(Collected data entries)
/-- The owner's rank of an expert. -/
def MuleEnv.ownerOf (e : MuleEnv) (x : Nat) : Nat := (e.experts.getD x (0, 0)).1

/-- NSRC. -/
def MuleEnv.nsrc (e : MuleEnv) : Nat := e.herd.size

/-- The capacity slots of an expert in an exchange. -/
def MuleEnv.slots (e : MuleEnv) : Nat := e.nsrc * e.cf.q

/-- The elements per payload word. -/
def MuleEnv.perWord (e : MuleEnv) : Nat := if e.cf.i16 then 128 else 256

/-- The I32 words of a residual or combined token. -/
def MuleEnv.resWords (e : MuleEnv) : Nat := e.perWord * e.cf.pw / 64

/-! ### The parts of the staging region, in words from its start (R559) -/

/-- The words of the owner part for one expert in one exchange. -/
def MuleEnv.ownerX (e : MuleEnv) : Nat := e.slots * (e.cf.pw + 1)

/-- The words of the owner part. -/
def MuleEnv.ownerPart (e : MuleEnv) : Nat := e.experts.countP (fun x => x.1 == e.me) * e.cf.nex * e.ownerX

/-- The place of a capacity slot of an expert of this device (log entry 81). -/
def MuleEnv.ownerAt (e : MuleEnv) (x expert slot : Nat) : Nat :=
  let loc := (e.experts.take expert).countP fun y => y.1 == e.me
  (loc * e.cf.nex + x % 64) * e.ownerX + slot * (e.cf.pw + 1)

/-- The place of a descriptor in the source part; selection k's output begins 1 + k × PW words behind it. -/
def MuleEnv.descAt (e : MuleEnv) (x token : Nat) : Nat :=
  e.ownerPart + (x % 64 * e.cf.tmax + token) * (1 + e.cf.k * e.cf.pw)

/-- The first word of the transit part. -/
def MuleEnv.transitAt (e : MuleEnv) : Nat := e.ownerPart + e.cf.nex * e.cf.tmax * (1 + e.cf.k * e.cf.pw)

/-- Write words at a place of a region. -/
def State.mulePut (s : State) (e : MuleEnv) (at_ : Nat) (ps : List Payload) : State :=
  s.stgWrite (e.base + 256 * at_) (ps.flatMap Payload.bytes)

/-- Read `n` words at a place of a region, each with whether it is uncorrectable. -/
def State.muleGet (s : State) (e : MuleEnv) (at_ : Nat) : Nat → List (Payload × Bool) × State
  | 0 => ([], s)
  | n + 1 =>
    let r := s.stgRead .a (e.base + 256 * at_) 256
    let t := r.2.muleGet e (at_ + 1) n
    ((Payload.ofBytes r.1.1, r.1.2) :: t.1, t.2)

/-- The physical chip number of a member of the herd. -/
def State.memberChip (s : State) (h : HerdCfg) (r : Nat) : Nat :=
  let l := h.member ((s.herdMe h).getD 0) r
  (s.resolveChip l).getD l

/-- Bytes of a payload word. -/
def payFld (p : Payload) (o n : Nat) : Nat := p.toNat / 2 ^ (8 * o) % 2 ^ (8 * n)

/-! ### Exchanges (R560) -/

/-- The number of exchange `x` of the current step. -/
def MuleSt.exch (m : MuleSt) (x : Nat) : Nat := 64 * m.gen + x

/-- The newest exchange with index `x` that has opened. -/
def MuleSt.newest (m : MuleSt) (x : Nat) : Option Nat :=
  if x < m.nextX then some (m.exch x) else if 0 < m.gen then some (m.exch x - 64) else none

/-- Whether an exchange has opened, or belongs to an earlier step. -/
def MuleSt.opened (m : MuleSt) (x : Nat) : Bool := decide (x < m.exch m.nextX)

* * *

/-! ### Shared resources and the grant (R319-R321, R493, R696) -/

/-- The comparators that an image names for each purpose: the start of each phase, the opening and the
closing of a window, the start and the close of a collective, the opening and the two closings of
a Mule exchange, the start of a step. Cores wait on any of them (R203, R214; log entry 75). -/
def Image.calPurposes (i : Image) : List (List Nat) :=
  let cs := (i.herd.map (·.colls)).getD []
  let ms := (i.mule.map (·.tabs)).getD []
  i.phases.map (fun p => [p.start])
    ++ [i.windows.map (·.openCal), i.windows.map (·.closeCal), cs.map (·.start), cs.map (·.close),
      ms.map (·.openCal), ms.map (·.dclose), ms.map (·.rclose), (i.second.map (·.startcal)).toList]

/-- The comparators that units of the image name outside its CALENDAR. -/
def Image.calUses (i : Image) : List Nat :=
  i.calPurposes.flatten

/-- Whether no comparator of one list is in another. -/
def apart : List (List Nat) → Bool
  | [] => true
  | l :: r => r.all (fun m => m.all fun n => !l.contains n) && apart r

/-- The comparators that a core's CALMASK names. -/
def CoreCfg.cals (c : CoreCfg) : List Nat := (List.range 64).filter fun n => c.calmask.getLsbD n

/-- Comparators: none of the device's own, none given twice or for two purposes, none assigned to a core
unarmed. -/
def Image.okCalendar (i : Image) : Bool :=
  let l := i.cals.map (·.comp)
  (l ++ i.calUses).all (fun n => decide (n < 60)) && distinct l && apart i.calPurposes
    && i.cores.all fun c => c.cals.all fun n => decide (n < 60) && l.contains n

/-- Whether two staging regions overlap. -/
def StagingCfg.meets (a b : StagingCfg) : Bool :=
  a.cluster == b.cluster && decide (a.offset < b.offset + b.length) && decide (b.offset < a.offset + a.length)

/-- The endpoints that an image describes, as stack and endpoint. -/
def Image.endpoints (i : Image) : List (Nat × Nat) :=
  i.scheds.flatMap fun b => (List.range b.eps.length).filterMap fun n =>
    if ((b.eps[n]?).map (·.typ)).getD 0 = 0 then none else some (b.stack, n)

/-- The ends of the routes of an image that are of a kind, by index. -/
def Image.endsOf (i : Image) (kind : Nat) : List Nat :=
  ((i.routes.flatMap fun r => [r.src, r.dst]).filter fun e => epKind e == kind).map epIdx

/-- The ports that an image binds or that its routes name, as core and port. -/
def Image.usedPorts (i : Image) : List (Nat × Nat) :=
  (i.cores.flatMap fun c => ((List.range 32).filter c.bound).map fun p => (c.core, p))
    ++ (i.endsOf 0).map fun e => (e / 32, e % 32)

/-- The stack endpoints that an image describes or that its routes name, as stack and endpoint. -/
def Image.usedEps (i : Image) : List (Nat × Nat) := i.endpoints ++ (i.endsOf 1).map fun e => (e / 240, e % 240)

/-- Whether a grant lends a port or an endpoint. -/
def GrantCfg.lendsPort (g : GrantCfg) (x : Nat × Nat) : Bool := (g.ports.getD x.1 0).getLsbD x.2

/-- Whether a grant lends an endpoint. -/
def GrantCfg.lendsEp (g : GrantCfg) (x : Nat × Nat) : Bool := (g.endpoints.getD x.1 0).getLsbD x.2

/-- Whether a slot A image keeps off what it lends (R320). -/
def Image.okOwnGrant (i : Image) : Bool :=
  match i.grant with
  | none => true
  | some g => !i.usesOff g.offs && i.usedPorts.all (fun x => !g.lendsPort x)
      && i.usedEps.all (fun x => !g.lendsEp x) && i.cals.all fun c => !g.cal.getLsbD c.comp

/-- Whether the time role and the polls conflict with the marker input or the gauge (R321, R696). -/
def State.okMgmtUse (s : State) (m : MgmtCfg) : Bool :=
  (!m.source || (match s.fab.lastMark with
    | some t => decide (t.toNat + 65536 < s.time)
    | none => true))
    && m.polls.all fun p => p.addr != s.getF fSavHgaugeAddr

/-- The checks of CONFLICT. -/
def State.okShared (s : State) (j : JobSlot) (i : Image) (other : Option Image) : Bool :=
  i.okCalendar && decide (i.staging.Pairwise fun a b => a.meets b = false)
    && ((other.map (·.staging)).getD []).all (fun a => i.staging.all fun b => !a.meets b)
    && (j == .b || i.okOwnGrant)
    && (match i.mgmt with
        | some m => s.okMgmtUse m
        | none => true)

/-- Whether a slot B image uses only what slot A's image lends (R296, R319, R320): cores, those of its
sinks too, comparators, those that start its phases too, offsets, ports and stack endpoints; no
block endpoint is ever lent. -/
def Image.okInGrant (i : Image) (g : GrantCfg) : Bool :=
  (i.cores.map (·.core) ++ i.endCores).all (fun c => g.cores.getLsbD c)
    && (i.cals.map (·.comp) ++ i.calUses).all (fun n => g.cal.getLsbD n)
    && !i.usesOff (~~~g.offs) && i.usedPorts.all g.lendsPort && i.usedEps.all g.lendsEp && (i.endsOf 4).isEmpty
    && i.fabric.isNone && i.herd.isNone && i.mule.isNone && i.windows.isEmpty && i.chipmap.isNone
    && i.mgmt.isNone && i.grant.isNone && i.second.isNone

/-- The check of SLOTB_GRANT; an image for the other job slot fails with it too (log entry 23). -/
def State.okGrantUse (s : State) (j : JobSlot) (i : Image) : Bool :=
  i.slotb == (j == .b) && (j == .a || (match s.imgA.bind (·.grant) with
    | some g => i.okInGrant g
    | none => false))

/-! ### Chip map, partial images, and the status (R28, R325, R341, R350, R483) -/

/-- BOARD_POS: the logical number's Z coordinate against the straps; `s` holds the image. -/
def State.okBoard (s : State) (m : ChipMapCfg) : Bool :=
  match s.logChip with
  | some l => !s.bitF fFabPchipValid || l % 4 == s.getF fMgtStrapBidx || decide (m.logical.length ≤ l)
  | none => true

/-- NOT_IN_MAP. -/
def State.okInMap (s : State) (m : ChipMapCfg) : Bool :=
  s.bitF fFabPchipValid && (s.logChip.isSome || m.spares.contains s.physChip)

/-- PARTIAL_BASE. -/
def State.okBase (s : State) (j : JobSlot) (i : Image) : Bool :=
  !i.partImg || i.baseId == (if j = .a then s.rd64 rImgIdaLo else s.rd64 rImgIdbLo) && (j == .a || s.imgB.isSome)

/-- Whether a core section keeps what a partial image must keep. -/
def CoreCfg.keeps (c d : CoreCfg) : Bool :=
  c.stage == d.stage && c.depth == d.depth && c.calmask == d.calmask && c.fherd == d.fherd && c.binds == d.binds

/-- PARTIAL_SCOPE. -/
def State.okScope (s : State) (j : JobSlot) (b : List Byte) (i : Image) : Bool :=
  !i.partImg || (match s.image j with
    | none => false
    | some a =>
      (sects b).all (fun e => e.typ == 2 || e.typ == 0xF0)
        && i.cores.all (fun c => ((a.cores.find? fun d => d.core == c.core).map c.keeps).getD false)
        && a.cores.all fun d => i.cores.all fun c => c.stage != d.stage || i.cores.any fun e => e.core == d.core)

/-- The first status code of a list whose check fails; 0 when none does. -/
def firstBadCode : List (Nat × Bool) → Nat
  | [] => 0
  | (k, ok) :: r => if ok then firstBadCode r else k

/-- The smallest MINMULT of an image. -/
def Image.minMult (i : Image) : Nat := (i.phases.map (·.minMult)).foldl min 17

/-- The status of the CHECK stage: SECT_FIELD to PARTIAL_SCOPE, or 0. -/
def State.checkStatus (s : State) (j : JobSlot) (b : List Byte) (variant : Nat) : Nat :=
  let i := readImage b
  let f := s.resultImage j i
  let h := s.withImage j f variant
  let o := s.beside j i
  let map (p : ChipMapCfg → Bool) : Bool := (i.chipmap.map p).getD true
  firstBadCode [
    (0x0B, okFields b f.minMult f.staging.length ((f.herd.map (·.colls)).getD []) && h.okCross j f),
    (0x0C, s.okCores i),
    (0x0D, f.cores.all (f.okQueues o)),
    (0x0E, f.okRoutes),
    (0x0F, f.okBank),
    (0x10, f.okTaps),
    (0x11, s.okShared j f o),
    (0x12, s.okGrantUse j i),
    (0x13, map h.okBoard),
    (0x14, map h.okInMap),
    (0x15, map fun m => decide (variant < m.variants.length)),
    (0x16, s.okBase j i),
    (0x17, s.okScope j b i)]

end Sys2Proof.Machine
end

> _Task description_
What do the lines above say from the one containing "(!m.source || (match s.fab.lastMark with" down to the one containing "sinks too, comparators, those"? Return them exactly, both end lines included, and only them.

> _Solution for this task_
  (!m.source || (match s.fab.lastMark with
    | some t => decide (t.toNat + 65536 < s.time)
    | none => true))
    && m.polls.all fun p => p.addr != s.getF fSavHgaugeAddr

/-- The checks of CONFLICT. -/
def State.okShared (s : State) (j : JobSlot) (i : Image) (other : Option Image) : Bool :=
  i.okCalendar && decide (i.staging.Pairwise fun a b => a.meets b = false)
    && ((other.map (·.staging)).getD []).all (fun a => i.staging.all fun b => !a.meets b)
    && (j == .b || i.okOwnGrant)
    && (match i.mgmt with
        | some m => s.okMgmtUse m
        | none => true)

/-- Whether a slot B image uses only what slot A's image lends (R296, R319, R320): cores, those of its
sinks too, comparators, those that start its phases too, offsets, ports and stack endpoints; no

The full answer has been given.